## Required action
Write out each line from the data below that includes the word "leaveGrants".

Input section start

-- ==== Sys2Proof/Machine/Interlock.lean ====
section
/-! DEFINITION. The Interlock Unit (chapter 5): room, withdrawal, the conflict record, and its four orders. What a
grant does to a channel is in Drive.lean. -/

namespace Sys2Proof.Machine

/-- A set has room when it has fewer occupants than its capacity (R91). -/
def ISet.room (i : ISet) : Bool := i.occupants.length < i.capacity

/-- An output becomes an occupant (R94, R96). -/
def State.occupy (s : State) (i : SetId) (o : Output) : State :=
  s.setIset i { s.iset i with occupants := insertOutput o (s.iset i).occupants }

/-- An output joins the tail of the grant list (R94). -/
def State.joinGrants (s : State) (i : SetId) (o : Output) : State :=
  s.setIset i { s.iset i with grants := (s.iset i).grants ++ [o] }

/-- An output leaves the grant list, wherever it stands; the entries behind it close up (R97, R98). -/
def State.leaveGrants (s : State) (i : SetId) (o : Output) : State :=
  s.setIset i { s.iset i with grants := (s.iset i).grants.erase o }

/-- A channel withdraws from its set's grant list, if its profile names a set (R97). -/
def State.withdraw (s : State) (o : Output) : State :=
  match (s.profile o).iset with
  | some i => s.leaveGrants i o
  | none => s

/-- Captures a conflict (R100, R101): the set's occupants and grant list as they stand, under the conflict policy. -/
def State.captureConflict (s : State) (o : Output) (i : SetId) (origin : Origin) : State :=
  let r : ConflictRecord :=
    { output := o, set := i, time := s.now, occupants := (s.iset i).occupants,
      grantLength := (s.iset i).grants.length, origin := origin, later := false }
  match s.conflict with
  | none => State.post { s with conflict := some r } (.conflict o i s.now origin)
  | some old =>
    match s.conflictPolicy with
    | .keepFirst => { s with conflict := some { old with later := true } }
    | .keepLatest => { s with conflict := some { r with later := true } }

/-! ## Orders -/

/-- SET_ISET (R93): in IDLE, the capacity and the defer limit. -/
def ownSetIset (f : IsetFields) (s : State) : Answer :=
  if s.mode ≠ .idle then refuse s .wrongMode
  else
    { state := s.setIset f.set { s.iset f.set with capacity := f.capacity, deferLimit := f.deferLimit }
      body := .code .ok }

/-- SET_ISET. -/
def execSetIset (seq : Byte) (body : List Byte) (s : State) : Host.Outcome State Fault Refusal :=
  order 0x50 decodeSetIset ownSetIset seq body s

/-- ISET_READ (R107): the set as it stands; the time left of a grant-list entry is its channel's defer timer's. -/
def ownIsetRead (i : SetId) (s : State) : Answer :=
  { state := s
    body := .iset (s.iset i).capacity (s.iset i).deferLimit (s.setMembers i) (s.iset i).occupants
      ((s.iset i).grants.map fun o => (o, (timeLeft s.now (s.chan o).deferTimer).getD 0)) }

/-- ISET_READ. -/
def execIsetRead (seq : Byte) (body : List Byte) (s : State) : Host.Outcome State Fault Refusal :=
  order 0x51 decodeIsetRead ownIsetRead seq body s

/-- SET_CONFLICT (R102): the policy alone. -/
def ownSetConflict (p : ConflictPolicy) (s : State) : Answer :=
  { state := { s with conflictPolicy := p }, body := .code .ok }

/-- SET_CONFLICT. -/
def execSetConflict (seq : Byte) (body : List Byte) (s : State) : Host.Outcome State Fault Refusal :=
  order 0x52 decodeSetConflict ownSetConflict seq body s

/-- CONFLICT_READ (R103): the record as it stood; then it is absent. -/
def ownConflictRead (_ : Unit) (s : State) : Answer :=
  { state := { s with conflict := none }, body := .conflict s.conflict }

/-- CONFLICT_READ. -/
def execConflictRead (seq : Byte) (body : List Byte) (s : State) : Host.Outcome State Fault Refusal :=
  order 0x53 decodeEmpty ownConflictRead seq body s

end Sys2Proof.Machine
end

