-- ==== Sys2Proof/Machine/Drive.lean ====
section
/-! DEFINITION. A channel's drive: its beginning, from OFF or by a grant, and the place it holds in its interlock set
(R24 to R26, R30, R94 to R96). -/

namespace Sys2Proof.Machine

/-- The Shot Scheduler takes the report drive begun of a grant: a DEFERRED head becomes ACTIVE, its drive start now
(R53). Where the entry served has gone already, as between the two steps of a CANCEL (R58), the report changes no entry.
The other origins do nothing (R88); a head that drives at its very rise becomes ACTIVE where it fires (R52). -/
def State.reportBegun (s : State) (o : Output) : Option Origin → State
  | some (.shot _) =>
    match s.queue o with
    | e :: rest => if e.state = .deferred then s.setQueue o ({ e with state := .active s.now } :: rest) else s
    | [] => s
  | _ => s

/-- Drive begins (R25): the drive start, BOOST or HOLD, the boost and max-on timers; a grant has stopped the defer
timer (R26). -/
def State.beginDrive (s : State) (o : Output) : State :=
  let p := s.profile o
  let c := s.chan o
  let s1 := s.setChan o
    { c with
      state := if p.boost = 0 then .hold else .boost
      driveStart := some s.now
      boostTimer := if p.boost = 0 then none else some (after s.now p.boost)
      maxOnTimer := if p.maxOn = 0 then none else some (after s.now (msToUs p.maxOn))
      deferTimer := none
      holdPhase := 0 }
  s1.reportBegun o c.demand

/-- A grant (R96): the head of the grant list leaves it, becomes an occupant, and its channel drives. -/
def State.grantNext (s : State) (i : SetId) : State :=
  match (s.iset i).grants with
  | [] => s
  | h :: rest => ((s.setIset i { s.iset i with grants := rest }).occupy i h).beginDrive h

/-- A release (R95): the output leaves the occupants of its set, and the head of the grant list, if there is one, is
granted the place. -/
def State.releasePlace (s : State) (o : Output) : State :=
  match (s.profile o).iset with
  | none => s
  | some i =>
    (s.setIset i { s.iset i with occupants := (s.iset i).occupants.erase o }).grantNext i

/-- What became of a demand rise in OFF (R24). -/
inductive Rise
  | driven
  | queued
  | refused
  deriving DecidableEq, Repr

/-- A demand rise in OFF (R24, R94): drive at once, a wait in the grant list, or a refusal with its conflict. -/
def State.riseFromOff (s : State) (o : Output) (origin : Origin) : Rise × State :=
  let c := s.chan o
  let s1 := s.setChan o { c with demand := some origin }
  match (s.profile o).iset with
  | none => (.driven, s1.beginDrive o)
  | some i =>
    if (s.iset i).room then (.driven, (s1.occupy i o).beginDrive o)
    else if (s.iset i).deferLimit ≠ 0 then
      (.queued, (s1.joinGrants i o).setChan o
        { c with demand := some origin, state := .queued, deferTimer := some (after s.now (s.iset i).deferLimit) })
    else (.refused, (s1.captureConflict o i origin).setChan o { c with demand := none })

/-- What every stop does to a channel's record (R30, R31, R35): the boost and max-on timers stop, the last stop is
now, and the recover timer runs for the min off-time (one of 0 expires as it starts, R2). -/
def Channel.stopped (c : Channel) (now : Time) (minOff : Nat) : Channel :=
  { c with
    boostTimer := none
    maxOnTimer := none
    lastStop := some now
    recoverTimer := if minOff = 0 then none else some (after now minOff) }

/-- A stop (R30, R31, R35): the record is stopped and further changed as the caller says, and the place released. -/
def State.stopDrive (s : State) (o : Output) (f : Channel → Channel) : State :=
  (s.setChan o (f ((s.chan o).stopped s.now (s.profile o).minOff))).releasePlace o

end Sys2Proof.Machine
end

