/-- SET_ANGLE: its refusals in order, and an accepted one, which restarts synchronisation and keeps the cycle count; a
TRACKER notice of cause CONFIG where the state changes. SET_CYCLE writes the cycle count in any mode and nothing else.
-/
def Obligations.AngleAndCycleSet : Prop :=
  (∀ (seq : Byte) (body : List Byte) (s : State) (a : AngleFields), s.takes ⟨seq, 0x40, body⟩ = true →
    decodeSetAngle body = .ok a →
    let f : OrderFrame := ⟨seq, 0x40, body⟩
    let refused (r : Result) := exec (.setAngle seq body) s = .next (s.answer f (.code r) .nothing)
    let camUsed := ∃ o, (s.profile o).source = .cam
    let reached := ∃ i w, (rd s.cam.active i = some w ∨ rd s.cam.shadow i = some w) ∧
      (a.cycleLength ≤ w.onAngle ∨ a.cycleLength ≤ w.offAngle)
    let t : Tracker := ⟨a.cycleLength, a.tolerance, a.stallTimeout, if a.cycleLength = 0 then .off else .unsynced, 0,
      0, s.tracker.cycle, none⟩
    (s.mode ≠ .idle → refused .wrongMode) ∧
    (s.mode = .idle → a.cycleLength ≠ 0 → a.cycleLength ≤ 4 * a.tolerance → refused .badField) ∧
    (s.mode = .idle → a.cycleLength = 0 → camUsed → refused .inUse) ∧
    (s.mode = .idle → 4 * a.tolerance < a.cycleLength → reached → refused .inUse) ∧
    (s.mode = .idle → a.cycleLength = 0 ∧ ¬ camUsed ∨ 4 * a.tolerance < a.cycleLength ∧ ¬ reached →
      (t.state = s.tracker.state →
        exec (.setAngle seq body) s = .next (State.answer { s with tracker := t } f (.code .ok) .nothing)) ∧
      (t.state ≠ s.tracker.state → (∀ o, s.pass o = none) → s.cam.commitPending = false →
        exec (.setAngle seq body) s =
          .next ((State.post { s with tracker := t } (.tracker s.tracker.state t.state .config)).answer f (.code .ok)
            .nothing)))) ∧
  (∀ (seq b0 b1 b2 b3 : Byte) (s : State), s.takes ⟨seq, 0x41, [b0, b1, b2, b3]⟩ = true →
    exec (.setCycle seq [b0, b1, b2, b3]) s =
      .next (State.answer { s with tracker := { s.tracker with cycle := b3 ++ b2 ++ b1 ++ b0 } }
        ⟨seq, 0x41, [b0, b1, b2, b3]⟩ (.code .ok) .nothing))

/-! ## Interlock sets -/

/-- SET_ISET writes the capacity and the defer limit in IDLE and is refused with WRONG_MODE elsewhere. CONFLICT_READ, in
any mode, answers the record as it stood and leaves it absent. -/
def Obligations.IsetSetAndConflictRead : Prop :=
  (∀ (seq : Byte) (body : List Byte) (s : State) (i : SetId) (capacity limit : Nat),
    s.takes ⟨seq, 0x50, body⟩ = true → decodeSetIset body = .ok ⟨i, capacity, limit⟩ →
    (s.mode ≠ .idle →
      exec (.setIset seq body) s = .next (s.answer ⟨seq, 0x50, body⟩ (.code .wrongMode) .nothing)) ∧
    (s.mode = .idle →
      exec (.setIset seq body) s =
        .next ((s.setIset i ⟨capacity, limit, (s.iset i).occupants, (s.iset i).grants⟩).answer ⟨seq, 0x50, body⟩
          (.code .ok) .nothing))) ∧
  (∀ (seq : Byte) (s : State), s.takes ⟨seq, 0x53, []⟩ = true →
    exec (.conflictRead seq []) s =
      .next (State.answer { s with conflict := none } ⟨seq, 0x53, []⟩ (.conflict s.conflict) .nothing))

Input section end

## Response area
def State.leaveGrants (s : State) (i : SetId) (o : Output) : State :=
  | some i => s.leaveGrants i o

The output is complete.